Start of Block
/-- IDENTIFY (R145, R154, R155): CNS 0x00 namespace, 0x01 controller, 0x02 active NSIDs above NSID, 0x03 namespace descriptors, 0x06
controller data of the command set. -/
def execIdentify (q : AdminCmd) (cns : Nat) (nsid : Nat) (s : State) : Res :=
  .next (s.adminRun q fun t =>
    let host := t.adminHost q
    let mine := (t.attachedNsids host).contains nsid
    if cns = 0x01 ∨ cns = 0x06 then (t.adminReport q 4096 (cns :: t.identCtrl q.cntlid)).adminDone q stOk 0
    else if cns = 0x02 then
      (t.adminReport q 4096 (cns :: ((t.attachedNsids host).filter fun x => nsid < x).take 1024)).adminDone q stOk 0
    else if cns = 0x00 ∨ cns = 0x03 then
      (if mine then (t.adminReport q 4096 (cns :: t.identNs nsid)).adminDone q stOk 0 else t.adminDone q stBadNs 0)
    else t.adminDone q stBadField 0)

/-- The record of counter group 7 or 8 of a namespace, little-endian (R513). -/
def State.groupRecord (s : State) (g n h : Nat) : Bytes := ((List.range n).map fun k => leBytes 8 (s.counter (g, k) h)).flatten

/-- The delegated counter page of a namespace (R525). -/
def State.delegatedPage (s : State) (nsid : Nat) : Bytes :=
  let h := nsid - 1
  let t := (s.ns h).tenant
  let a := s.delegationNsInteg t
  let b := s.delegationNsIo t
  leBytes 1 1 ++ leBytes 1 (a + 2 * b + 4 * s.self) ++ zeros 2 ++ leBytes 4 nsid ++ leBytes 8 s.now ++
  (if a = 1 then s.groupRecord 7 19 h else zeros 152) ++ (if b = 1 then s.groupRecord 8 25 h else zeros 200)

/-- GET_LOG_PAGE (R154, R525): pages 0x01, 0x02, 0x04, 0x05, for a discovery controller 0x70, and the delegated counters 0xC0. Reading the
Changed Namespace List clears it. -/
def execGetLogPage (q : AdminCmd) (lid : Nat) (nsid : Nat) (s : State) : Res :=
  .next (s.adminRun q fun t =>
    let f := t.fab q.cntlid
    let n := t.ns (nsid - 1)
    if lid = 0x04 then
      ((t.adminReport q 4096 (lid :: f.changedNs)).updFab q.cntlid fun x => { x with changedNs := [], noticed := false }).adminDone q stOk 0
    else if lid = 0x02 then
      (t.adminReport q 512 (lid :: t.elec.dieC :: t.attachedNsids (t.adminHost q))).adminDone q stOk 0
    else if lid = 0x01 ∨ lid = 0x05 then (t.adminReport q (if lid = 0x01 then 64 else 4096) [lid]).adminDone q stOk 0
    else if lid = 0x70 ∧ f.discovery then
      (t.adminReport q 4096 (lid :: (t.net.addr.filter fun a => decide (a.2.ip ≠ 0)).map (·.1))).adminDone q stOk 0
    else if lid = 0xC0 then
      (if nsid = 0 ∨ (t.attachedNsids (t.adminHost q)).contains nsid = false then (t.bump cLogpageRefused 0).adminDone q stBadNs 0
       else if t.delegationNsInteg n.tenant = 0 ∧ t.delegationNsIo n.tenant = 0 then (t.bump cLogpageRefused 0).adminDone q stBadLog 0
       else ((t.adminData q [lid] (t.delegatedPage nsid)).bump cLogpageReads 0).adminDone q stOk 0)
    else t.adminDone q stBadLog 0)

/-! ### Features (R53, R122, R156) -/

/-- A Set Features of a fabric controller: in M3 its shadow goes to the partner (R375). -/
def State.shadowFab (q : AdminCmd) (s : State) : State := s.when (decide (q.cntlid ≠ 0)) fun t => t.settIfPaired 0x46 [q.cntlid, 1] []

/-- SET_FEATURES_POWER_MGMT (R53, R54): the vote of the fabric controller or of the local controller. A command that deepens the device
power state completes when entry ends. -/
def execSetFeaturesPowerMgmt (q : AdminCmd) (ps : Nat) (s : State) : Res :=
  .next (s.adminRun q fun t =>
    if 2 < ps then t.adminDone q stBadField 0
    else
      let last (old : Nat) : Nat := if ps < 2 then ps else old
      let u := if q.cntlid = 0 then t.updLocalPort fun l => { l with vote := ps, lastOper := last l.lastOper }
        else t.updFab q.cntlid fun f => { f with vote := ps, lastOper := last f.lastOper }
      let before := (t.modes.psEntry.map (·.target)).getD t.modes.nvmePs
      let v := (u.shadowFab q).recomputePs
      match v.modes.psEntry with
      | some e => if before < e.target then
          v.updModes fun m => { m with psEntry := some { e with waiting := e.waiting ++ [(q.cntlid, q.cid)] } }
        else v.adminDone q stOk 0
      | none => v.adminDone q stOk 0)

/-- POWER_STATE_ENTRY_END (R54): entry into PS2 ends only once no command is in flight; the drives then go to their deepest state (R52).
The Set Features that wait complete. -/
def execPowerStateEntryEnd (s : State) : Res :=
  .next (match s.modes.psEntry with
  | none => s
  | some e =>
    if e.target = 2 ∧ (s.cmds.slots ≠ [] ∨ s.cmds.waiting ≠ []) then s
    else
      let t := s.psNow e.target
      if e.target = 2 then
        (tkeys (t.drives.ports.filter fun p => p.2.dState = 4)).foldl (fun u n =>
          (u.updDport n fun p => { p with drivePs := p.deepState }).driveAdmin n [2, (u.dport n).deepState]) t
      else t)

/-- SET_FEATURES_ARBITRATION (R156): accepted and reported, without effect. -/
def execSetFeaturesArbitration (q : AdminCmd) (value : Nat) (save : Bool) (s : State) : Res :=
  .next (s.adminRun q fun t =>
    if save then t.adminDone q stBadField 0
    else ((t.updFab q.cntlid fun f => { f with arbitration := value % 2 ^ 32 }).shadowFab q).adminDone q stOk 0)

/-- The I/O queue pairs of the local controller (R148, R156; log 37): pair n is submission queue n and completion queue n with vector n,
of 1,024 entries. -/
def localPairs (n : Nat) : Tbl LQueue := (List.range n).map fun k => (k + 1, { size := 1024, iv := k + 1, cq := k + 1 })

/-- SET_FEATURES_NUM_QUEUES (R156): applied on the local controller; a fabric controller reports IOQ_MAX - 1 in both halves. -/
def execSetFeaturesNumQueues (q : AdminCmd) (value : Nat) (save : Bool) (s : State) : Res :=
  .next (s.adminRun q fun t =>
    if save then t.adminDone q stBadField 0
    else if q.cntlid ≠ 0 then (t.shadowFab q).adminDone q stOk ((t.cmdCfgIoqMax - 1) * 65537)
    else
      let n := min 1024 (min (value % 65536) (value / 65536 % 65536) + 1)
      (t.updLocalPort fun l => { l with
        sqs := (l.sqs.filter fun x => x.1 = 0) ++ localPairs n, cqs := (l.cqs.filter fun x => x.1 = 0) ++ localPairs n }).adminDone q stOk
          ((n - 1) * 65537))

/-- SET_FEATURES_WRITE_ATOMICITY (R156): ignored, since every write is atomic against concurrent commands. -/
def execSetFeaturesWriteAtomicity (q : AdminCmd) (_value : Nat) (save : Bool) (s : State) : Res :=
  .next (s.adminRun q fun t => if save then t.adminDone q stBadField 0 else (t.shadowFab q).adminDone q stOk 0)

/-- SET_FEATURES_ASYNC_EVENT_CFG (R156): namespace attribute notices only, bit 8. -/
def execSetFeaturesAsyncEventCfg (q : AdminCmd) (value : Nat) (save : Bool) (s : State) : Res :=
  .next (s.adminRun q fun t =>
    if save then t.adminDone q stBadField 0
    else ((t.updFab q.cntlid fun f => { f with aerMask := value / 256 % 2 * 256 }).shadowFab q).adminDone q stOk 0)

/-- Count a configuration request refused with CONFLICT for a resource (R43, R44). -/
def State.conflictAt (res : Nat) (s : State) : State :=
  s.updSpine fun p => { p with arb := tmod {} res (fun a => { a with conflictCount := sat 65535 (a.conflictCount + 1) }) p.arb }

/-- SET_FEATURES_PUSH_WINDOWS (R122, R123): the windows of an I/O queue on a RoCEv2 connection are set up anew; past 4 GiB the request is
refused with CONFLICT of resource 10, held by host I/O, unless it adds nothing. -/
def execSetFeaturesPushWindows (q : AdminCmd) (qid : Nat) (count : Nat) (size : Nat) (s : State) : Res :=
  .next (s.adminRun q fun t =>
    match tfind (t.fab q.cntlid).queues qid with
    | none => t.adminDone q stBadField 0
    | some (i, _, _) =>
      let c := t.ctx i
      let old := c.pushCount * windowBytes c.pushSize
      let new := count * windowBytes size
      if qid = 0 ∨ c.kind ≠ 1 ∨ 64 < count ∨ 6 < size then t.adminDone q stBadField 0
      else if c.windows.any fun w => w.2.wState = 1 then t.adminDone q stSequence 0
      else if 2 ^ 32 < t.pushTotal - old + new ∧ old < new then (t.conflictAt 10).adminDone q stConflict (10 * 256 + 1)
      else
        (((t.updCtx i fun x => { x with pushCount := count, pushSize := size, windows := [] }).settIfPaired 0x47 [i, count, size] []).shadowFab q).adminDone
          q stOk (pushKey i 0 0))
End of Block
Start of Block
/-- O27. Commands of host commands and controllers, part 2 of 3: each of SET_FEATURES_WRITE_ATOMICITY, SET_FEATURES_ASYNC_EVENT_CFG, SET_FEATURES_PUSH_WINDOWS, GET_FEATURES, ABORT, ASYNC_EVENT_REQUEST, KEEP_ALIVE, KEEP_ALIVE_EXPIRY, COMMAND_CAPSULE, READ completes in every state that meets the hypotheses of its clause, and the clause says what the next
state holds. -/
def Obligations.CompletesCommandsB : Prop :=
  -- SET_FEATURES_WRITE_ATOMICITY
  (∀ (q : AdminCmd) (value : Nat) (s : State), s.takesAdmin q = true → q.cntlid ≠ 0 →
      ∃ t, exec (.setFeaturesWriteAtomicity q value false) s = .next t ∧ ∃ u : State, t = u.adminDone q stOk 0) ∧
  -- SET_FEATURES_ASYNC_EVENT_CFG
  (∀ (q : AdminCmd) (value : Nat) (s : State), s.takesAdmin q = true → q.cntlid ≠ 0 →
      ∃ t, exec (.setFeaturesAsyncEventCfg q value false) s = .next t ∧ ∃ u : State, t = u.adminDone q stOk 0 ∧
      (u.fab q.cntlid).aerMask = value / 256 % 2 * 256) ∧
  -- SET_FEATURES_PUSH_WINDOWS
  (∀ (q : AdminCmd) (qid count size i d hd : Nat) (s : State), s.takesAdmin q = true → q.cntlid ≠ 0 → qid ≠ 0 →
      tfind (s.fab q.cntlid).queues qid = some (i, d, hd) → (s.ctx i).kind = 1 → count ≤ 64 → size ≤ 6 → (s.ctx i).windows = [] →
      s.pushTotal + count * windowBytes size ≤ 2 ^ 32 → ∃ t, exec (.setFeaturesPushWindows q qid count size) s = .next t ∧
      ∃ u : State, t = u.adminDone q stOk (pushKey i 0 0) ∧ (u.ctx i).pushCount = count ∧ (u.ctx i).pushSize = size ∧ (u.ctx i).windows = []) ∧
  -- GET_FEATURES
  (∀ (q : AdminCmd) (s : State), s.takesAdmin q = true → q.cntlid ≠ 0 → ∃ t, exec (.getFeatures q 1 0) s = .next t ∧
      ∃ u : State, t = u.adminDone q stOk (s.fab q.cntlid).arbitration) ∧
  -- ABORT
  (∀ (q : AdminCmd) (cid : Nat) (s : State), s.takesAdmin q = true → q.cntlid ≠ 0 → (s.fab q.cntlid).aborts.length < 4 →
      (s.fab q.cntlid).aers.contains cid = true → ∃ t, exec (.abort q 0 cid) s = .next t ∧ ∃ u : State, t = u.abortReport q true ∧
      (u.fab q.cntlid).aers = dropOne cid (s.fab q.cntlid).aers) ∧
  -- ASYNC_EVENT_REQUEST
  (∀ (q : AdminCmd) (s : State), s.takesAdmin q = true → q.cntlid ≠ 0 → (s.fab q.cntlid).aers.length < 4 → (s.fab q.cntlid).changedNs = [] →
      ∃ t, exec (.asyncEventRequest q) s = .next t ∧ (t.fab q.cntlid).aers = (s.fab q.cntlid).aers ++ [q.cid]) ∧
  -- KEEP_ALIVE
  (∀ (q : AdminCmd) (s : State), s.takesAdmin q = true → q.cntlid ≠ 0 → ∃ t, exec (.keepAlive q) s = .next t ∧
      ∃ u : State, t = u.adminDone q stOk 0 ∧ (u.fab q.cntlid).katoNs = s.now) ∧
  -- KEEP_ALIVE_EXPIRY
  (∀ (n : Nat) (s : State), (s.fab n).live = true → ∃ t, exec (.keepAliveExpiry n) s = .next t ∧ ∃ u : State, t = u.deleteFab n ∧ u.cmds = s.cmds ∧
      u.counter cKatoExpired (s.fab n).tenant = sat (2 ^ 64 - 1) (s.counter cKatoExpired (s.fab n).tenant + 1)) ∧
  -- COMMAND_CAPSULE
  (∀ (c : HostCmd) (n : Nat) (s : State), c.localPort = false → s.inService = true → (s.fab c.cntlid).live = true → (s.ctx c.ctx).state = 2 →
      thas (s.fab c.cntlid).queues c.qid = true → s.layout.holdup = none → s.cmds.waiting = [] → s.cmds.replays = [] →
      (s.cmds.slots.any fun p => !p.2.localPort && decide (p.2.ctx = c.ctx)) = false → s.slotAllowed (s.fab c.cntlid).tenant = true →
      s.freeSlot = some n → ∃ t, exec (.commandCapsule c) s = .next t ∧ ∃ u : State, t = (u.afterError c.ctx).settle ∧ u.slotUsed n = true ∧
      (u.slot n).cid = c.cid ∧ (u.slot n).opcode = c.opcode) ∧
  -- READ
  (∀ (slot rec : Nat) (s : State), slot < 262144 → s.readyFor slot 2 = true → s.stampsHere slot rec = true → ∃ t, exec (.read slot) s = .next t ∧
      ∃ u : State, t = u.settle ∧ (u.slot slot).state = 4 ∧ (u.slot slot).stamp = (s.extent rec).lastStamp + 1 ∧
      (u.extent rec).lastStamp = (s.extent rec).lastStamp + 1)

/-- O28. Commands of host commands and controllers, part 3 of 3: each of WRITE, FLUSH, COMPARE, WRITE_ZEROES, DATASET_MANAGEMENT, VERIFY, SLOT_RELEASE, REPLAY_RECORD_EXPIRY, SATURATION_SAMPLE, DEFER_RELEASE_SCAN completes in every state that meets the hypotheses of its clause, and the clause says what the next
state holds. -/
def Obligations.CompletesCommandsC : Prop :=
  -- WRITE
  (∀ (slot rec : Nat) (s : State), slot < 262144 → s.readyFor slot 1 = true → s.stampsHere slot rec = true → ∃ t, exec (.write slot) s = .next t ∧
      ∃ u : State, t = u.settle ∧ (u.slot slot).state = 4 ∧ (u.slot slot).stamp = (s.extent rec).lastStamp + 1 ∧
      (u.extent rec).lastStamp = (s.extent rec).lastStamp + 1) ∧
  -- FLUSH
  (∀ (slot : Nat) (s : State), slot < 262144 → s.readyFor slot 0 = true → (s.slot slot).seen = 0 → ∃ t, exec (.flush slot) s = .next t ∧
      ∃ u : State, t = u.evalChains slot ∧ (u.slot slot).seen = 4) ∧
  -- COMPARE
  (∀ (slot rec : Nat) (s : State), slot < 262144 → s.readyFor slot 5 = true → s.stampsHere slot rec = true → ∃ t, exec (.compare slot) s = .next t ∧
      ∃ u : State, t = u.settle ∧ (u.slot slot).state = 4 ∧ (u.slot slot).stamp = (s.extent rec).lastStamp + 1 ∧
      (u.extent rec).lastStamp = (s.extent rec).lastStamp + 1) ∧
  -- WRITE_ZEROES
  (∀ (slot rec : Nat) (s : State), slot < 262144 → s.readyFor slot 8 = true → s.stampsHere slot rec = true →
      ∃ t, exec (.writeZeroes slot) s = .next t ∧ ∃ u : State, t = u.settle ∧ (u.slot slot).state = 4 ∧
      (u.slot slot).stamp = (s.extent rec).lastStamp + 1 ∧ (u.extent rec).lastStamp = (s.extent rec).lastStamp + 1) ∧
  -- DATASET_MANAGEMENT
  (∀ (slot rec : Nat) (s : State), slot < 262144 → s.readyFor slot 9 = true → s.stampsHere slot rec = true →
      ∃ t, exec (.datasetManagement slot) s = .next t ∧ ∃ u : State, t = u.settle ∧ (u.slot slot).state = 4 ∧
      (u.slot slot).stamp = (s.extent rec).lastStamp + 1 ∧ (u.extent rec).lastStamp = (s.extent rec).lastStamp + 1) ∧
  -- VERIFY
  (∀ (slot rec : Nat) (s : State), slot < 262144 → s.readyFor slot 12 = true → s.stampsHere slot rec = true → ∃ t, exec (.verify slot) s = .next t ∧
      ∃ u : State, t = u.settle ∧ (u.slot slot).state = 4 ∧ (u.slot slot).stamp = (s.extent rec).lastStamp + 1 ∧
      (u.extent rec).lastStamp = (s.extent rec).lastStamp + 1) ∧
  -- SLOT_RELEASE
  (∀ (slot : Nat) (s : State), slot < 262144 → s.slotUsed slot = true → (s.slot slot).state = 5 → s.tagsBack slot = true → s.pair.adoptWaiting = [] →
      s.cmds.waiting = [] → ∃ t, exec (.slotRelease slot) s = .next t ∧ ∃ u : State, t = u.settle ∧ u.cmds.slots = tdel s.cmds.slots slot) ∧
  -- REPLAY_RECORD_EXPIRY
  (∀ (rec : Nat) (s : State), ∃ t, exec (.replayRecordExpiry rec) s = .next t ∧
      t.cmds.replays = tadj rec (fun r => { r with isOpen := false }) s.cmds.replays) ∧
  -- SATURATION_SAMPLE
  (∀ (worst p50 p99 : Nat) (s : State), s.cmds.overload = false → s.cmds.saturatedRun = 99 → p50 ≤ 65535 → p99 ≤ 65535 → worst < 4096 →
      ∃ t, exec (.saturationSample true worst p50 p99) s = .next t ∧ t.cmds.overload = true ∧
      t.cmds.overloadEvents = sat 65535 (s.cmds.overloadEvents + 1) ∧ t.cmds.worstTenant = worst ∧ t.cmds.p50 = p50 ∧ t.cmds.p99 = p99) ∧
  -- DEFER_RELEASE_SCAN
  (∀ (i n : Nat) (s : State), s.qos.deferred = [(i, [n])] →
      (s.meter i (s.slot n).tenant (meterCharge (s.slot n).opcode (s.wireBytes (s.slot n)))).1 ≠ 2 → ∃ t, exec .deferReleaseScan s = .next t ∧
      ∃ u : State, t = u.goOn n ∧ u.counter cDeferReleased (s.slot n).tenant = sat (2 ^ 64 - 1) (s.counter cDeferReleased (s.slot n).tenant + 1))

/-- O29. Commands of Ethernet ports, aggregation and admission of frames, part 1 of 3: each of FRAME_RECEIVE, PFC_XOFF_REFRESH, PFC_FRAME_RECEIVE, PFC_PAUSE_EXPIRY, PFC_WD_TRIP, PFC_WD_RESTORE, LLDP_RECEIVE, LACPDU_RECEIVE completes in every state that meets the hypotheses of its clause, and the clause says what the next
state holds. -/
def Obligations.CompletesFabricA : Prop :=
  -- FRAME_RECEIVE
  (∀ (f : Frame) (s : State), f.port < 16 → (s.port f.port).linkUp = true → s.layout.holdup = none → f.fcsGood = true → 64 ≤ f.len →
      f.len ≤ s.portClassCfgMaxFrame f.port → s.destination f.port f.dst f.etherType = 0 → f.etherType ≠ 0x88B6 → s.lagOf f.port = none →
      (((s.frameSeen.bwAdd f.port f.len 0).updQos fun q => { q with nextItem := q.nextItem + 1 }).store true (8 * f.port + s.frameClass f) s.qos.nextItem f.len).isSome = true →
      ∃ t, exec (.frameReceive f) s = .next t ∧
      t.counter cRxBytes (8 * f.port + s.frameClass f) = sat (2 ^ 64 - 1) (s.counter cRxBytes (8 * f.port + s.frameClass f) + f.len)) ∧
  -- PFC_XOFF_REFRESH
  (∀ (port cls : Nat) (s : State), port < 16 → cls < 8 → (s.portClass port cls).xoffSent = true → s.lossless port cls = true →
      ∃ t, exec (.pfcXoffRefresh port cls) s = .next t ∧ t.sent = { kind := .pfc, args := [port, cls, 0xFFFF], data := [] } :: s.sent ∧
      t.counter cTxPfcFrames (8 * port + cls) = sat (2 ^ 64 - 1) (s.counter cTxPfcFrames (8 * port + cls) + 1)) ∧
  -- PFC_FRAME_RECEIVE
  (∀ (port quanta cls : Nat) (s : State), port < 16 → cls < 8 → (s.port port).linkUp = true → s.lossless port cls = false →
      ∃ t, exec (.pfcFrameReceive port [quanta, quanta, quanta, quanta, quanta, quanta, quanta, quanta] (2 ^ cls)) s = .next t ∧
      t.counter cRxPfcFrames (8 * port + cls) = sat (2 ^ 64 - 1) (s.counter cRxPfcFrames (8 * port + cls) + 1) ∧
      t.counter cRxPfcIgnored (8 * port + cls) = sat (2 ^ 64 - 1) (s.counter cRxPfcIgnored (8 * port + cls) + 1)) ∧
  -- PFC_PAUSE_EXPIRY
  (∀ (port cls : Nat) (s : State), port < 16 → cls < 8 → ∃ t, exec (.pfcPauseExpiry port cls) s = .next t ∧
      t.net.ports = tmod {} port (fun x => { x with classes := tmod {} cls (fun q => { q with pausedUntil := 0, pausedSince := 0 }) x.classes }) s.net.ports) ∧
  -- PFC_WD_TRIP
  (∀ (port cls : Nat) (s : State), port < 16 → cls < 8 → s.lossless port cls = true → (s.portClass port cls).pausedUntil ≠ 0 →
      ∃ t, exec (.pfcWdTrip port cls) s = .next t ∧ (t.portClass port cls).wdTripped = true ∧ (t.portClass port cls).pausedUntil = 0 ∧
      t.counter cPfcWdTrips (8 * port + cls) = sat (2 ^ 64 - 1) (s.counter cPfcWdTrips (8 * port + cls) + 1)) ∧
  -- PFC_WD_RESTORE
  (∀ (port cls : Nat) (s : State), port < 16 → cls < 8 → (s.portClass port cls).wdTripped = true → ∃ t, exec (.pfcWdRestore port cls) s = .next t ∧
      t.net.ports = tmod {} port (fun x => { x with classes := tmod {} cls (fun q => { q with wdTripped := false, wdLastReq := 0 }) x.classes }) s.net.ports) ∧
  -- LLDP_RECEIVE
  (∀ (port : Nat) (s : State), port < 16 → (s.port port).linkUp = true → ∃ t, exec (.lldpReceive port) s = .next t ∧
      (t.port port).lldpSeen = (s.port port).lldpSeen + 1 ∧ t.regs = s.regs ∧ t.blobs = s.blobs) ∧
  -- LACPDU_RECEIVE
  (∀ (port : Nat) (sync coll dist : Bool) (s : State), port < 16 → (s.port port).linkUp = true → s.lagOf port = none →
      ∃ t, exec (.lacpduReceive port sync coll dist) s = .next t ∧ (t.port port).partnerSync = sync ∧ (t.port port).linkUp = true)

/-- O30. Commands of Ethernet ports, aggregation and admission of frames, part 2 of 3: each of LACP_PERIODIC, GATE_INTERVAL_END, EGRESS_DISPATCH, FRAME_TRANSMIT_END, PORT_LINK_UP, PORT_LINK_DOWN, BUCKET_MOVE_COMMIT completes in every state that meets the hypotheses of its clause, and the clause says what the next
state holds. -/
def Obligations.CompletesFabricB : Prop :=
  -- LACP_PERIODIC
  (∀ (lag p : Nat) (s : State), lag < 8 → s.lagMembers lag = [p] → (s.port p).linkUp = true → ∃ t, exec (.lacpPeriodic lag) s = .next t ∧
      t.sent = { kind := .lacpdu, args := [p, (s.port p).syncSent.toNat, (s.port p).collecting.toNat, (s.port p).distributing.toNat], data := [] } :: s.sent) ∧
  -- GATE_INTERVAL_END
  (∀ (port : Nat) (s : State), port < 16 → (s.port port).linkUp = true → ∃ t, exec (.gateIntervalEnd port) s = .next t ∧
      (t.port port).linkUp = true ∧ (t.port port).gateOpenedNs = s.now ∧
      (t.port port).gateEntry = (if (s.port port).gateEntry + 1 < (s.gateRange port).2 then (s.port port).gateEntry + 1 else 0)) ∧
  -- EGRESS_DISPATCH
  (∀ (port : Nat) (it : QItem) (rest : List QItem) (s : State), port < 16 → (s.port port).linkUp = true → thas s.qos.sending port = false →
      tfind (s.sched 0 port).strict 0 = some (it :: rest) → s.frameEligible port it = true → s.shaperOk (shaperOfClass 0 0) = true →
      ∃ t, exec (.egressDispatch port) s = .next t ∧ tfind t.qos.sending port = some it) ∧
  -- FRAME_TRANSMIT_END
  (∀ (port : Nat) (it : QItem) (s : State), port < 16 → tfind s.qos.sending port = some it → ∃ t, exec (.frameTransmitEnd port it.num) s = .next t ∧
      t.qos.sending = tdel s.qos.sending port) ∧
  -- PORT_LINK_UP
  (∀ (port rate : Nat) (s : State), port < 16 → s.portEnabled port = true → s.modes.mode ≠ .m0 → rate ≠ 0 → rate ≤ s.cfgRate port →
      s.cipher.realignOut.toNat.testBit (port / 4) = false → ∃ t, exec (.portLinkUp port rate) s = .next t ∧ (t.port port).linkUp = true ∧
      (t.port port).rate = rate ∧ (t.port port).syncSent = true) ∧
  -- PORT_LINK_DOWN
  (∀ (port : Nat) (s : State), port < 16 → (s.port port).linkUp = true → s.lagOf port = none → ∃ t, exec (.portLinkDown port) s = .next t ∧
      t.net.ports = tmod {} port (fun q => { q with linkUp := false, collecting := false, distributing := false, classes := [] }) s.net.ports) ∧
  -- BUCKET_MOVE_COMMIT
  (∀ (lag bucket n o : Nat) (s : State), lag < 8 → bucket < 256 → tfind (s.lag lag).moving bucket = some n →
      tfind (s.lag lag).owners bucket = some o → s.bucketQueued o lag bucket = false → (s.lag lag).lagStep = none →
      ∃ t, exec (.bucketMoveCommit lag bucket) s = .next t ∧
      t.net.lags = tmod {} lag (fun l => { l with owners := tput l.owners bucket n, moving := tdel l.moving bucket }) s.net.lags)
End of Block
=== TASK ===
Scan the records above and report every line with the string "pushTotal".

=== TASK OUTPUT ===
      else if 2 ^ 32 < t.pushTotal - old + new ∧ old < new then (t.conflictAt 10).adminDone q stConflict (10 * 256 + 1)
      s.pushTotal + count * windowBytes size ≤ 2 ^ 32 → ∃ t, exec (.setFeaturesPushWindows q qid count size) s = .next t ∧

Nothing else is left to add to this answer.